Своим рождением я обязан такому кромешному нагромождению историко-революционных, военно-мирных обстоятельств, что вынужден признать его делом голого, но по-своему филигранного случая. Плод «случайного семейства» par excellence я, скорее всего, среди всевозможных гербовых атрибутов, не без помощи поэта Осипа Мандельштама, выбрал бы для себя кривой кий, щербатый шар и дырявую лузу, хотя бы потому, что ни мой отец, ни я никогда не были приличными бильярдистами. Даже ближайшие предки в моем сознании живут безымянно, определяемые на скорую руку полустершимися профессиями, иногда подлинными, вроде артельщика или попа, иногда сугубо фиктивными, вроде профессионального революционера, каковым бабушка не без тайного умысла прописала в моей памяти своего неведомого мне отца. Бабушка вообще была выдумщицей. Правда, со стороны моей мамы мы имеем легкое касательство не только к личному и потому мало внушительному дворянству ее деда, но и через весьма запутанную систему свояков и своячениц, а точнее, через довольно красочный род Кьяндских, к русской культуре: изобретателю, по крайней мере национального, радио Попову, а стало быть, к семейству химика Менделеева, а стало быть, в конечном счете, Александру Блоку. Но это даже не десятая вода на киселе, а так, семейные опивки.

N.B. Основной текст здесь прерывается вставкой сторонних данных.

-- ==== Sys2Proof/WellFormed.lean ====
section
/-! DEFINITION. Well-formedness. The address field of an instruction is 12 bits wide by its type, so the one thing that can be
wrong with an instruction is that the opcode map in force gives its mnemonic no code, or more than one
(spec/30_encoding.md rule R86: "OPCODE_MAP must give each of the 62 mnemonics exactly one code"). -/

namespace Sys2Proof

/-- The map gives this mnemonic exactly one code. -/
def OpcodeMap.gives (map : OpcodeMap) (name : Mnemonic) : Bool :=
  map.toList.count (.op name) == 1

/-- The map gives each of the 62 mnemonics exactly one code (rule R86). -/
def OpcodeMap.lawful (map : OpcodeMap) : Bool :=
  allMnemonics.all map.gives

/-- The instruction has an encoding under the map. -/
def Instr.wellFormed (map : OpcodeMap) (i : Instr) : Bool :=
  map.gives i.mnemonic

end Sys2Proof
end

Не зная, с чего начать разговор о частном заговоре обстоятельств, противных чести и здравому смыслу, я бы все-таки остановился на малоизвестной, неудачной англо-американской интервенции под Мурманском после Октябрьской революции. Как-то по телевизору показали их развалившиеся заснеженные могилы. Бабушка-выдумщица по отцовской линии, Анастасия Никандровна Рувимова, была очень хороша собой. За ней ухаживал рослый человек с черными красивыми кругами под глазами по имени Иван. В 1918 году бабушка перебралась с семьей из Петрограда в Карелию, спасаясь от голода. Иван не скрывал своих намерений жениться на Анастасии, но тут напали американцы.
Один молодой коварный человек в пенсне служил на Карельской железной дороге бухгалтером. Большевики сделали его ответственным за мобилизацию. Прельстившись красотой моей бабушки, Иван Петрович Ерофеев первым внес в мобилизационные списки рослого Ивана, хотя тот имел белый билет. Ивана забрили, послали под Мурманск, и он пропал без вести в схватке с американцами.
Далее — оперная вставка. Слышится ария Татьяны из оперы «Евгений Онегин»: «Но я другому отдана. Я буду век ему верна…». В 1920 году, вернувшись в Петроград, Анастасия Никандровна случайно на улице встретила своего первого Ивана.
— Поздно, Ваня, — сказала бабушка, уже беременная моим отцом.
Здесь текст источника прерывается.